Stored records:
- - - - -

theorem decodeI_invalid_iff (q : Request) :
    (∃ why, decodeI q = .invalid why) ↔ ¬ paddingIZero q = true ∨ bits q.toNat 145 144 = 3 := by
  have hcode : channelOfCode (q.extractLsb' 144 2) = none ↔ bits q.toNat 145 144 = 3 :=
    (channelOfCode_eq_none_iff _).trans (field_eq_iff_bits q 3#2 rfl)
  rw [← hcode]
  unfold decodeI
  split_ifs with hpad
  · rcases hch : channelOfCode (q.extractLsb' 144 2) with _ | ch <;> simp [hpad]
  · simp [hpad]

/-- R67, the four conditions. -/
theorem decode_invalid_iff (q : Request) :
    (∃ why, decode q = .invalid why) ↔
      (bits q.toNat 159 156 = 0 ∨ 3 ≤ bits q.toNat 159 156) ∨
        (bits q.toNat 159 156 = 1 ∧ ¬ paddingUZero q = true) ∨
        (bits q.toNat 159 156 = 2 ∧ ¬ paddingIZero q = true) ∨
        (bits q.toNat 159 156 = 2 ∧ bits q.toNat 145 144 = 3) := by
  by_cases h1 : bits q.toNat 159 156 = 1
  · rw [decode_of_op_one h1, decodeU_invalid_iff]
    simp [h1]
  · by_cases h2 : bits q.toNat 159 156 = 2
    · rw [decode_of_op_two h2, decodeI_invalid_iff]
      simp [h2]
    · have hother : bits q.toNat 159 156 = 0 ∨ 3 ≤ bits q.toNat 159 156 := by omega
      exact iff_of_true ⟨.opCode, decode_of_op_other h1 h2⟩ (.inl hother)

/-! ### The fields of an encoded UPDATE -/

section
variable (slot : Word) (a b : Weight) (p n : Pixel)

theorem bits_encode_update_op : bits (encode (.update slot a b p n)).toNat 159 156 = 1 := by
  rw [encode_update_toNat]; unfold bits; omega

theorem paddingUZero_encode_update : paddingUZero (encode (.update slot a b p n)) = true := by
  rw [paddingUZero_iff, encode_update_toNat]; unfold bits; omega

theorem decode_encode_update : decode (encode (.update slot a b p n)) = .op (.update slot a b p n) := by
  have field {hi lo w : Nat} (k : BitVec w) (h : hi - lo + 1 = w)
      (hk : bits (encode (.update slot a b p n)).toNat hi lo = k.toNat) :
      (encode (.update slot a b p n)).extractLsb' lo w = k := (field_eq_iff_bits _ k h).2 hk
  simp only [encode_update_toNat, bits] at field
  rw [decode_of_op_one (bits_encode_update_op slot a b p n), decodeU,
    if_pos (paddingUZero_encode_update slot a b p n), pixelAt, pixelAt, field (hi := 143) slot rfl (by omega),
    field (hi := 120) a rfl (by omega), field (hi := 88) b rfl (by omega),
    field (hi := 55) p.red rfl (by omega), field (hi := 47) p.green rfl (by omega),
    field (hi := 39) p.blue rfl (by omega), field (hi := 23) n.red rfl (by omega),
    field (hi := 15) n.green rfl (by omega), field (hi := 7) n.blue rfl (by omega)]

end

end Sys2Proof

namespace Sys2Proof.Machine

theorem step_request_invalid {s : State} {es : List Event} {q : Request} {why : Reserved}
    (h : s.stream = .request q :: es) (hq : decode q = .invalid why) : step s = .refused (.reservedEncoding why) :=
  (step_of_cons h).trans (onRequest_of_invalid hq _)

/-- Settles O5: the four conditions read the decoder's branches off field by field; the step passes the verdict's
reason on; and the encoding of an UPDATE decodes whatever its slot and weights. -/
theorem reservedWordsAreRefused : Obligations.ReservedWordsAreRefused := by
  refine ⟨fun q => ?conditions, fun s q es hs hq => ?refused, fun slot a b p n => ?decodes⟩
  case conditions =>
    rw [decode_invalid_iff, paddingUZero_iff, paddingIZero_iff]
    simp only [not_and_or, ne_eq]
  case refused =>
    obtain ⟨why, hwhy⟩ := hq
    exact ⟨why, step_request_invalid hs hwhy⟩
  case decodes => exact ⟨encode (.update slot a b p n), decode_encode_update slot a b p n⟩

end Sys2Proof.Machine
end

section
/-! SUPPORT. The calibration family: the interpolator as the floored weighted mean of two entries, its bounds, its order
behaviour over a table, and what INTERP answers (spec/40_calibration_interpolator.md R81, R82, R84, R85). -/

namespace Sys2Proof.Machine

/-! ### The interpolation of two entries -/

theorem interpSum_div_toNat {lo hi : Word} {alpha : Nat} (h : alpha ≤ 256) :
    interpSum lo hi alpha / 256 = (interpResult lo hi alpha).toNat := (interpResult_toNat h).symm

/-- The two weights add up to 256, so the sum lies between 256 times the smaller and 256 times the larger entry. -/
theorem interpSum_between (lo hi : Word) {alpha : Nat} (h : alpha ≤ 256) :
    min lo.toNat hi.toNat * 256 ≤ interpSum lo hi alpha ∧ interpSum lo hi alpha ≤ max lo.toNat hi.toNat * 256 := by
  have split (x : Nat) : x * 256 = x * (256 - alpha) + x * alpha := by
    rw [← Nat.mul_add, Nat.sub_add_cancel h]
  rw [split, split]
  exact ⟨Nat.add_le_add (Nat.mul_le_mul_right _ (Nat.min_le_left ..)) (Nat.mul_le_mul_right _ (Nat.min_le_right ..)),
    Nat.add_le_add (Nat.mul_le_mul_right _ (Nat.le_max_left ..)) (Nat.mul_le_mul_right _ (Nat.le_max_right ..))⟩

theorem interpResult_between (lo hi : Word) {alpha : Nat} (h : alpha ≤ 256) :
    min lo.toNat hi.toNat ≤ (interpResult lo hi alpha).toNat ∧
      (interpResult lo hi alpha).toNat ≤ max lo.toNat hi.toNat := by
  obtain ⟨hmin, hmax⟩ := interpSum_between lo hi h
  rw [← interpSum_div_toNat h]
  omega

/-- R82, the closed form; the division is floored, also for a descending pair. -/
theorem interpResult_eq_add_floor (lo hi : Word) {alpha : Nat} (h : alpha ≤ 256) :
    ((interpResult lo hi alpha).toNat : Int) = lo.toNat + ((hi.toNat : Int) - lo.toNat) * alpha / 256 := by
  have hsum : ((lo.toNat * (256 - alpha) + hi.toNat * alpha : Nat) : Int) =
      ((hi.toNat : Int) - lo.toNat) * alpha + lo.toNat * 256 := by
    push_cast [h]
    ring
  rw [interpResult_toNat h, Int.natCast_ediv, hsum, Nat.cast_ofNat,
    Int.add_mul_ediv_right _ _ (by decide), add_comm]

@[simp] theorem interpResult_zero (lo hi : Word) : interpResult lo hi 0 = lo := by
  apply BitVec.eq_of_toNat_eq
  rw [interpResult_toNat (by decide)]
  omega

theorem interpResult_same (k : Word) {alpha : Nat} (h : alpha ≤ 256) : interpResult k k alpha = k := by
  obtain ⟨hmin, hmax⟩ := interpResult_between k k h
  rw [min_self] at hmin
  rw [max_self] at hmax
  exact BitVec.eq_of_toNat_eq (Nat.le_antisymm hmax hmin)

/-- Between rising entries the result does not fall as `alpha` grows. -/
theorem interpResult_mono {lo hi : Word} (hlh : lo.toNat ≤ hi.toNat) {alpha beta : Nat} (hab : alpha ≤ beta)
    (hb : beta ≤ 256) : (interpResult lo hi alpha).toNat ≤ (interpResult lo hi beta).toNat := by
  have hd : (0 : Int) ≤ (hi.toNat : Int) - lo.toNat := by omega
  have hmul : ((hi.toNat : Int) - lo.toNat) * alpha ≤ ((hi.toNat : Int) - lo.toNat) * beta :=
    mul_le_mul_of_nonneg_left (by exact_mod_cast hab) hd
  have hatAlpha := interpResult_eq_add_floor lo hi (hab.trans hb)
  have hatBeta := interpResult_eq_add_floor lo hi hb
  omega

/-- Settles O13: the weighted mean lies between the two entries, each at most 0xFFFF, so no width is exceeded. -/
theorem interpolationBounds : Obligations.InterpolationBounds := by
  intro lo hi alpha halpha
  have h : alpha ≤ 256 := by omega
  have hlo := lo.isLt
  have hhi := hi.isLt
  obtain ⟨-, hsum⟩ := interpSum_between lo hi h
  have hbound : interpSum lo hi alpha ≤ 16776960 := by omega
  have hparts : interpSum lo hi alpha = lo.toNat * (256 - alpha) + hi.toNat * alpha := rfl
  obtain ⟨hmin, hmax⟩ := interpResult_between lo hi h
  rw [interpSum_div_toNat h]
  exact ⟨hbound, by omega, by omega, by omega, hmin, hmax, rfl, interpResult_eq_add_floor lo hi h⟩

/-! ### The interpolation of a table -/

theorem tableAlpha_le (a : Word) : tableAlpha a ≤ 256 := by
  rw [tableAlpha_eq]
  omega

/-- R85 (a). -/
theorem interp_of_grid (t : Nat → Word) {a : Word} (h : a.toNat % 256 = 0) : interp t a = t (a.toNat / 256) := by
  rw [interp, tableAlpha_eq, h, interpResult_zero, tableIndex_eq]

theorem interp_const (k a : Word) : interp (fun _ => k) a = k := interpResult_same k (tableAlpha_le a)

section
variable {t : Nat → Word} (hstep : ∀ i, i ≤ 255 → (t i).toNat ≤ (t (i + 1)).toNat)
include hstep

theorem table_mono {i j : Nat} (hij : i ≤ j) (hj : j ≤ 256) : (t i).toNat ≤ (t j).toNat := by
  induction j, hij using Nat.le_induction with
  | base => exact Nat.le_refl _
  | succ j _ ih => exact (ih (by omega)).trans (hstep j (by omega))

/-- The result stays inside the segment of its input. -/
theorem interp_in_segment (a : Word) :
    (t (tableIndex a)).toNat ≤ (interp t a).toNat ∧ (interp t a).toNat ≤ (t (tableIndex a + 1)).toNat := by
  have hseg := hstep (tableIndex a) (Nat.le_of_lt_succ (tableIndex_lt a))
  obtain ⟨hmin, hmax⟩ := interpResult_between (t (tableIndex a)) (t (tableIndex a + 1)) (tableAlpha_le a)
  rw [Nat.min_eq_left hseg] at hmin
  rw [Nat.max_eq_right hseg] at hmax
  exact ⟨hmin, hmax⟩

- - - - -

## PROBLEM
The number of lines in the data that hold "entries" is all that should be given.

## RESULT FOR THIS TASK
4